Morning everyone! (Pretend it’s morning if you’re reading this at a different time of the day.) How is every feeling today? Does anyone feel a little lighter? Maybe just a touch different than the days before?
As you know, I like to experiment. I like to tune in to various aspects and then see how they feel. Yesterday’s Occultation of Venus had an interesting effect and I wanted to share.
First, there was no way I was going to be able to see it here in Texas. The August sky was flooded with scattered sunlight making the color a very pale blue. On top of that, there were a bunch of clouds. After a few attempts, I could not find the Moon and Venus. If I was back in San Diego with its cooler, drier air and darker, clear sky, I’m sure I would have seen it. Oh well, better luck next time.
Noon UPDATE: Check out this blog post, which contains images of the very beginning of the Occultation:
What I did instead was – sort of – meditate. For those who attended last week’s Tune-up Tuesday, you know what I mean. (BTW – if you’re coming tonight, shoot me an email so I can get a head count.)

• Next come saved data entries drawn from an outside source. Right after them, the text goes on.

/-! ## Power, security, management, Naile, NOR, Tally and buses (13 to 17) -/

/-- Power states and wake (13). -/
structure PwrS where
  ps : Nat
  q0 : Nat
  o0 : Nat
  q1 : Nat
  o1 : Nat
  thermal : Nat
  temp : Int
  /-- SMART thermal transitions to PS1 and PS2 level, and the ns spent at each (R391). -/
  transitions1 : Nat
  transitions2 : Nat
  levelSince : Nat
  levelTime1 : Nat
  levelTime2 : Nat
  patrol : Bool
  /-- The matcher holds SCL low (R387). -/
  sclHeld : Bool
  /-- The matcher answers the rest of a timed-out transaction with NACK and FFh. -/
  nackRest : Bool
  smbusAddr : Option (BitVec 7)
  /-- Time of the last calibration of the internal oscillator. -/
  calibrated : Nat
  /-- Entry to PS3 or PS4 has begun and waits for the cache and the dies (Table 13-6). -/
  entering : Bool
  /-- How many rungs of 10 Table 10-8 the governor holds, from rung 6 upward (R382). -/
  gov : Nat
  /-- Since when the temperature has stood at 108 degrees or above (R391). -/
  hotSince : Option Nat := none
  /-- When the patrol wake began (R390). -/
  patrolFrom : Nat := 0
  patrolDue : Nat
  wakes : Nat
  deriving DecidableEq, Repr

/-- An open debug session (14 R413). -/
structure Session where
  level : Nat
  perm : BitVec 16
  lifetimeS : Nat
  opened : Nat
  haltedMgmt : Bool
  haltedFtl : Bool
  deriving DecidableEq, Repr

/-- Security state (14). -/
structure SecS where
  /-- RWK is derived, at this LC_CLASS. -/
  rwk : Option Nat
  nextq : Nat
  lmsDisabled : Bool
  lmsBad : Bool
  lmsReported : Bool
  lmsTimes : List Nat
  target : Nat
  step : Nat
  ctrPor : Qword
  ctrPin : Qword
  ctrSessions : Qword
  ctrRefused : Qword
  sessionsSincePor : Nat
  session : Option Session
  nonce : Option (BitVec 256 × Nat)
  refusals : Nat
  /-- The TAP's current instruction and what it last returned. -/
  tapIr : Byte
  tapOut : Dword
  deriving DecidableEq, Repr

/-- A handover in progress (15 Table 15-2). -/
structure Handover where
  cause : Nat
  oldRuns : Bool
  /-- It activates a new management release. -/
  release : Option Nat
  /-- When it was triggered (R433). -/
  since : Nat := 0
  deriving DecidableEq, Repr

/-- A rollout of a new FTL image (15 R436). -/
structure Rollout where
  release : Nat
  previous : Nat
  /-- Groves still to be restarted. -/
  next : Nat
  /-- Rolling back after a stop (R438). -/
  back : Bool
  /-- When the last grove returned to service. -/
  since : Nat
  deriving DecidableEq, Repr

/-- The management complexes (15). -/
structure MgmtS where
  activeB : Bool
  runs : Bool
  lost : Bool
  stby : Nat
  stbyFail : Nat
  stbyTime : Nat
  handover : Option Handover
  handovers : Dword
  hoFail : BitVec 16
  lastCause : Nat
  lastResult : Nat
  mseq : Dword
  journalSeq : Qword
  ckptSeq : Qword
  ckptCopy : Nat
  /-- When the last periodic checkpoint was written (R423). -/
  ckptAt : Nat := 0
  /-- Tally records journaled since the newer checkpoint (R430). -/
  msgs : List TallyIn
  mgmtRel : Nat
  /-- The security version of the running management image. -/
  mgmtSvn : Nat
  /-- The standby image copy (R429). -/
  standbyRel : Nat
  standbySvn : Nat
  groveRel : Vector Nat 8
  /-- Second attempt of a grove restart, with the previous release. -/
  groveRetry : BitVec 8
  groveRebuild : BitVec 8
  rollout : Option Rollout
  /-- The FTL release whose rollout starts once the handover has completed (16 R462). -/
  rolloutNext : Option Nat
  bootRel : Nat
  cfgFmt : Nat
  ftlIf : Nat
  /-- Snapshots of the health report: path (0 Naile, 1 and 2 the PFs) to its 4 KiB pages. -/
  snaps : Sparse (List (Nat × Block))
  deriving DecidableEq, Repr

/-- A Naile response frame (16 R444). -/
structure Resp where
  seq : Dword
  typ : Nat
  len : Nat
  value : Nat
  deriving DecidableEq, Repr

/-- An alert frame: MSEQ and the Tally record it carries (16 R450). -/
structure AlertFrame where
  mseq : Dword
  record : BitVec 256
  deriving DecidableEq, Repr

/-- The Naile port (16 R443 to R450). -/
structure NaileS where
  ovf : Bool
  err : Bool
  errcode : Nat
  busy : Bool
  resp : Option Resp
  /-- The last executed request: SEQ and bytes. -/
  last : Option (Dword × Nat)
  alerts : List AlertFrame
  /-- The last status word read: status byte and ERRCODE. -/
  statusOut : BitVec 16
  respOut : Option Resp
  alertOut : Option AlertFrame
  /-- A request that waits for takeover or for a resumed core (R449). -/
  waiting : Option Instr
  /-- An IMAGE_CHUNK whose response waits for a free sector buffer (R457). -/
  chunk : Option Frame
  deriving DecidableEq, Repr

/-- A selector copy (16 Table 16-13). -/
structure Selector where
  seq : Qword
  boot : Nat
  cfg : Nat
  deriving DecidableEq, Repr

/-- An image slot or the spare: the header its sectors hold, whether all sectors carry their flags, and the
digest of the load segments as stored. -/
structure ImgSlot where
  hdr : Option ImageHeader
  complete : Bool
  digest : BitVec 384
  deriving DecidableEq, Repr

/-- A configuration slot. -/
structure CfgSlot where
  hdr : Option SweazHeader
  complete : Bool
  digest : BitVec 384
  deriving DecidableEq, Repr

/-- An update in progress (16 R457). -/
structure Update where
  /-- UPDSTATE: 0 none, 1 receiving, 2 complete, 3 activating. -/
  state : Nat
  area : Nat
  target : Nat
  length : Nat
  received : Nat
  hdr : Option StreamHeader
  /-- Bytes in sector buffers not yet in NOR, and sectors written. -/
  buffered : Nat
  sectors : Nat
  /-- The present sector's program or erase has failed once. -/
  retried : Bool
  lastFrame : Nat
  deriving DecidableEq, Repr

/-- The NOR flash and its controller (16 R451 to R463). -/
structure NorS where
  sel0 : Option Selector
  sel1 : Option Selector
  slotA : ImgSlot
  slotB : ImgSlot
  spare : ImgSlot
  cfg0 : CfgSlot
  cfg1 : CfgSlot
  /-- The area whose sectors are unprotected. -/
  unprotected : Option Nat
  upd : Update
  floor : Dword
  floorBad : Bool
  booted : Nat
  applied : Option Nat
  /-- The layout table as the NOR holds it; LAYOUTDEF says that it was found invalid (R452). -/
  layout : BitVec 512 := BitVec.allOnes 512
  layoutDef : Bool
  deriving DecidableEq, Repr

/-- A stored Tally record (17 Table 17-1). -/
structure TRec where
  tseq : Dword
  sev : Nat
  code : Nat
  src : Nat
  mgmt : Bool
  time : Qword
  p0 : Dword
  p1 : Dword
  p2 : Dword
  p3 : Dword
  /-- Awaiting the persistent tier (R479). -/
  awaiting : Bool
  deriving DecidableEq, Repr

/-- A code's token bucket and suppression count (17 R474, R475). Tokens are in units of 1/10^9. -/
structure Bucket where
  tokens : Nat
  refilled : Nat
  suppressed : Nat
  /-- The first and the last suppressed occurrence, and the last of any kind. -/
  firstNs : Nat
  lastNs : Nat
  lastAny : Nat
  lastP0 : Dword
  maxSev : Nat
  deriving DecidableEq, Repr

/-- A tier: its records in store order, and its drop counters. -/
structure Tier where
  recs : List TRec
  drops : Vector Dword 7
  /-- Severity whose counter first advanced since the last DROPPED record. -/
  firstDrop : Option Nat
  /-- When the last DROPPED record was made. -/
  lastReport : Option Nat
  deriving DecidableEq, Repr

/-- The Tally (17). -/
structure TallyS where
  ring : Tier
  tier : Tier
  nextTseq : Dword
  tseqRes : Dword
  buckets : Sparse Bucket
  lastMseq : Option Dword
  /-- The last 256 management records: MSEQ and TSEQ. -/
  recent : List (Dword × Dword)
  suppressed : Dword
  duplicates : Dword
  /-- The drop record, and the TSEQRES record, have failed their CRC (R483). -/
  dropBad : Bool := false
  resBad : Bool := false
  deriving DecidableEq, Repr

/-- An SPDM connection (02 R68, 14 R409). -/
structure SpdmS where
  version : Bool
  /-- The version that the requester has chosen, 10h to 12h; 0 before. -/
  ver : Nat := 0
  caps : Bool
  algs : Bool
  /-- What the newest ECDSA signature on this connection covered, until its HSS signature is given. -/
  signed : Option Nat
  /-- The last response: its code and a value. -/
  respCode : Nat
  respLen : Nat
  respValue : Nat
  deriving DecidableEq, Repr

/-- The management bus and attestation connections. -/
structure BusS where
  spdm : Vector SpdmS 3
  /-- The last NVMe-MI response: status, length and value. -/
  miStatus : Nat
  miLen : Nat
  miValue : Nat
  miConfig : Sparse Dword
  /-- Composite controller status changes since the last poll that cleared them. -/
  changes : Nat
  deriving DecidableEq, Repr

/-- The block. -/
structure State where
  /-- Commands that wait, first in, first out. -/
  pending : List Instr
  time : TimeS
  dev : DevS
  fuses : FuseS
  params : ParamS
  host : HostS
  nvm : NvmS
  land : LandS
  map : MapS
  media : MediaS
  flash : FlashS
  cache : CacheS
  plp : PlpS
  dram : DramS
  pwr : PwrS
  sec : SecS
  mgmt : MgmtS
  naile : NaileS
  nor : NorS
  tally : TallyS
  bus : BusS
  /-- The model's own: how many free values have been drawn. -/
  free : Nat
  deriving DecidableEq, Repr
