/-- Compute the figures of every domain again and act on R206. -/
def State.recheckSpare (s : State) : State :=
  s.allDoms.foldl (fun a d => match d.owner with
    | none => a.checkShared d
    | some st => a.checkFirebreak d st) s

/-- Note U(d) as U0(d) for domains whose die rows have changed (R204). -/
def State.setU0 (s : State) (ds : List DomId) : State :=
  ds.foldl (fun a d => { a with media := a.media.modDom d (fun x => { x with u0 := a.uMembers d }) }) s

/-! ## Map regions (R184) -/

/-- The size of a domain's map region. -/
def State.regionSize (s : State) (d : DomId) : Nat :=
  max 2 (s.par P.MED_MAP_REGION_PM * ((s.domRows d).length * s.rbCount) / 1000)

/-- The die row of a domain with the most present members, ties to the lower r. -/
def State.widestRow (s : State) (d : DomId) (ok : Nat → Bool) : Option Nat :=
  ((s.domRows d).filter (fun r => (s.rowBlocks r).any ok)).foldl (fun (a : Option Nat) r =>
    let w := fun r => ((List.range 8).filter (fun c =>
      let ch := vget s.flash.chans (r / 16 * 8 + c) ChanS.atReset
      !ch.recRetired && ch.inUse (r % 16))).length
    match a with
    | none => some r
    | some b => if w b < w r then some r else some b) none

/-- Take one more row block for a domain's region. -/
def State.takeRegion (s : State) (d : DomId) : State :=
  let ok := fun rb => s.rbIsFree rb && !(s.reserved.contains rb)
  match s.widestRow d ok with
  | none => s
  | some r =>
    match ((s.rowBlocks r).filter ok).getLast? with
    | none => s
    | some rb => { s with media := (s.media.setSlc rb true).modDom d (fun x => { x with region := x.region ++ [rb] }) }

/-- Bring a domain's map region to its size: row blocks that have retired are given up and replaced. -/
def State.fillRegion (s : State) (d : DomId) : State :=
  let s1 := { s with media := s.media.modDom d (fun x => { x with region := x.region.filter (fun rb => !s.rbGone rb) }) }
  (List.range (s1.regionSize d - (s1.media.domS d).region.length)).foldl (fun a _ => a.takeRegion d) s1

/-- Regions that hold some of these row blocks, which are out of service, take others in their place (R184). -/
def State.refillRegions (s : State) (gone : List Nat) : State :=
  ((s.media.doms.filter (fun x => x.region.any (fun rb => gone.contains rb))).map (fun x => x.dom)).foldl (fun a d => a.fillRegion d) s

/-- FREE row blocks that are left with fewer than 3 members become RETIRED (R176; 07 R216). -/
def State.retireFew (s : State) (rbs : List Nat) : State :=
  let gone := rbs.filter (fun rb => decide (recState (s.media.rbRec rb) = rbFree) && decide ((s.members rb).length < 3))
  ({ s with media := gone.foldl (fun m rb => m.setState rb rbRetired) s.media }).refillRegions gone

/-! ## Write points (R185, R198) -/

/-- A write point of a stand, class and domain. -/
def MediaS.point (m : MediaS) (st : StandNo) (k : WpClass) (d : DomId) : WritePoint :=
  (m.points.find? (fun p => p.stand == st && p.cls == k && p.dom == d)).getD
    { stand := st, cls := k, dom := d, rb := none, set := none, lastUse := 0, waiting := false }

/-- Replace a write point. -/
def MediaS.setPoint (m : MediaS) (p : WritePoint) : MediaS :=
  { m with points := m.points.filter (fun q => !(q.stand == p.stand && q.cls == p.cls && q.dom == p.dom)) ++ [p] }

/-- OPEN row blocks of a die row. -/
def MediaS.openIn (m : MediaS) (r : Nat) : Nat :=
  (m.recs.filter (fun e => rbRow e.1 == r && recState e.2 == rbOpen)).length

/-- Erase count of a row block. -/
def MediaS.eraseCount (m : MediaS) (rb : Nat) : Nat := ((sget m.erases rb).getD 0).toNat

/-- The entry that comes first: the first of those with the least measure. -/
def leastBy (f : Nat → Nat) : List Nat → Option Nat
  | [] => none
  | x :: t => match leastBy f t with
    | none => some x
    | some y => if f y < f x then some y else some x

/-- FREE row blocks a class may open in a die row. -/
def State.openable (s : State) (d : DomId) (k : WpClass) (r : Nat) : List Nat :=
  if k.ofMap then (s.media.domS d).region.filter (fun rb => rbRow rb == r && s.rbIsFree rb)
  else (s.rowBlocks r).filter (fun rb => s.rbIsFree rb && !(s.reserved.contains rb))

/-- The rebuild bitmap of a grove must be complete before a row block is opened (R238). -/
def State.mayOpen (s : State) (g : Grove) : Bool :=
  let r := s.flash.groves[g.val]
  !(r.rebuild && !r.bmvalid)

/-- Most entries the condemned table holds (R265). -/
abbrev condemnedMax : Nat := 4096

/-- HOT placement waits in every grove while the condemned table is full (R265). -/
def State.hotWaits (s : State) : Bool := decide (condemnedMax ≤ s.flash.condemned.length)

/-- The row block a write point takes: the die row below the limit with the most FREE row blocks, ties to the
lower r; in it the lowest erase count for HOT, the highest for COLD, ties to the lower n (R185, R198). Which FREE row block of the region a MAP
write point opens is not stated: the first in the region's list (the model's choice, log entry 127). -/
def State.chooseOpen (s : State) (d : DomId) (k : WpClass) : Option Nat :=
  if !s.mayOpen d.grove || (k == .hot && s.hotWaits) then none
  else
    let rows := (s.domRows d).filter (fun r =>
      decide (s.media.openIn r < s.par P.MED_OPEN_PER_ROW) && !(s.openable d k r).isEmpty)
    match leastBy (fun r => 1000000 - (s.openable d k r).length) rows with
    | none => none
    | some r =>
      let c := s.openable d k r
      match k with
      | .hot => leastBy (fun rb => s.media.eraseCount rb) c
      | .cold => leastBy (fun rb => 65536 - s.media.eraseCount rb) c
      | _ => c.head?

/-- Open a row block for a write point: its record, its LDPC rate bit and its DRAM entry (R190, R269). -/
def State.openRb (s : State) (st : StandNo) (k : WpClass) (rb : Nat) : State :=
  let ms := s.members rb
  let hi := decide (s.parI P.DIE_LDPC_RATE (rbRow rb) = 1)
  { s with
    media := { (s.media.setState rb rbOpen) with
      info := sput rb { stand := st, cls := k, closedS := 0, parityCh := parityMember rb ms, rate875 := hi,
                        nextWl := 0, width := ms.length - 1, relocate := false } s.media.info }
    flash := { s.flash with
      rateBits := if hi then addOnce rb s.flash.rateBits else s.flash.rateBits.filter (· != rb) } }

/-- Seconds since power-on. -/
def State.seconds (s : State) : Nat := s.now / 1000000000

/-- Close a row block: no further wordline is programmed (R182, R185, R190). -/
def State.closeRb (s : State) (rb : Nat) : State :=
  if recState (s.media.rbRec rb) = rbOpen then
    { s with media := { (s.media.setState rb rbClosed) with
        info := smod rb (fun x => { x with closedS := s.seconds }) s.media.info
        points := s.media.points.map (fun p => if p.rb = some rb then { p with rb := none, waiting := false } else
          if p.waiting && rbGrove rb == p.dom.grove then { p with waiting := false } else p) } }
  else s

/-! ## Programmed pages -/

/-- The member's wordline set of a position has been programmed: it has been passed, and no set in progress or failure left it without a good
program (R201). -/
def MediaS.wlDone (m : MediaS) (rb wl c : Nat) : Bool :=
  match sget m.info rb with
  | some i => decide (wl < i.nextWl) && !i.holes.contains (wl, c) &&
      !(m.sets.any (fun e => e.2.rb == rb && e.2.wl == wl && !e.2.verified.contains c))
  | none => false

/-- Wordline positions that have been passed in a row block. -/
def MediaS.programmed (m : MediaS) (rb : Nat) : Nat := ((sget m.info rb).map (fun i => i.nextWl)).getD 0

/-! ## Valid codewords (R193) -/

/-- Every mapped block: device granule, block, location. -/
def MapS.mapped (m : MapS) : List (Nat × Nat × Ploc) :=
  m.trunk.flatMap (fun e =>
    ((granLocs m.trunk m.leaves e.1).mapIdx (fun k p => (e.1, k, p))).filter (fun x => holdsData x.2.2))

In any event, I was very aware of how my emotional body felt. I sort of expected to feel clear emotion, but instead felt a bit of fear and anxiety. As an energetic empath, this fear/anxiety is sort of a catchall sensation. I often feel this before readings or energy work sessions. It’s when I start tapping into someone’s pain (and, of course, some of my own).
So for the full hour of the occultation, I felt this heavy-in-the-chest feeling despite running energy, meditating, and relaxing. I even gave myself a pep talk about how, in that moment, there really was nothing to fear and nothing to feel bad about.
Alas, the best part came right as Venus revealed herself from behind the Moon. Since I couldn’t see it in person, I watched using an iPad app that I have. I could zoom in and knew the exact moment when Venus would show again.
And at that moment, it was as if I heard the word, “Clear!” yelled out to the those around me. A gentle wave of energy washed over me and the heaviness in my heart dissipated. I literally felt like my heart was reset or rebooted. Energy flowed in my veins like blood pumping through after sitting idle for a few minutes. And that’s when I got it.
The occultation of Venus was a reset. The anxiety I felt was from a lack of energy that induced a bit of fear. It’s like when the lights go out and we have that moment wondering if they’ll ever come back on. Once they do, we sigh with relief knowing our food in the fridge won’t go bad and we won’t have to endure a night without A/C. (I am in TX remember where it is over 100 every day now!)
With the blood pumping once again, a feeling of optimism flowed with it. This is a new beginning. My heart was tuned up a tad, opened up a tad, and is now beating just a bit better than before. Talk about priming the pump!
The fear isn’t all gone. Whatever the source, it is lingering in the air and I can feel it. It’s not easy to love again. Loving the first time is a cake-walk. We’re young. We’re hormonal. We find that someone that we want with every cell of our body. When it hurts, it really hurts, but we don’t have any memory or anticipation of it. But now? After many failures in love? Now we’ve accumulated some fear. We’ve toughened up. We react before something happens.
And now we’re training ourselves out of all of those protections we learned.
I’ve been a safe boy for a long time and have decided that it’s not a whole lot of fun. It’s time to be brave, to take off the armor, and to start feeling life heart first. No, I probably won’t jump right into the deep end, but I have entered the water and am headed that way.
Know that if you’re a little scared, have a bit of trepidation, are looking for a deeper experience but not sure how to call it in, you are not alone. We each have a unique journey, but we’re all walking right next to each other. These suits of armor have been obstructing our peripheral vision, so we couldn’t see each other, but once you take off that helmet, you’re going to see the rest of us trudging along just like you.
And, by the way, I did make it out early again today to see the trio again. Yesterday, I saw one meteor; today I saw three! It’s kind of hard to not feel optimistic after that, eh?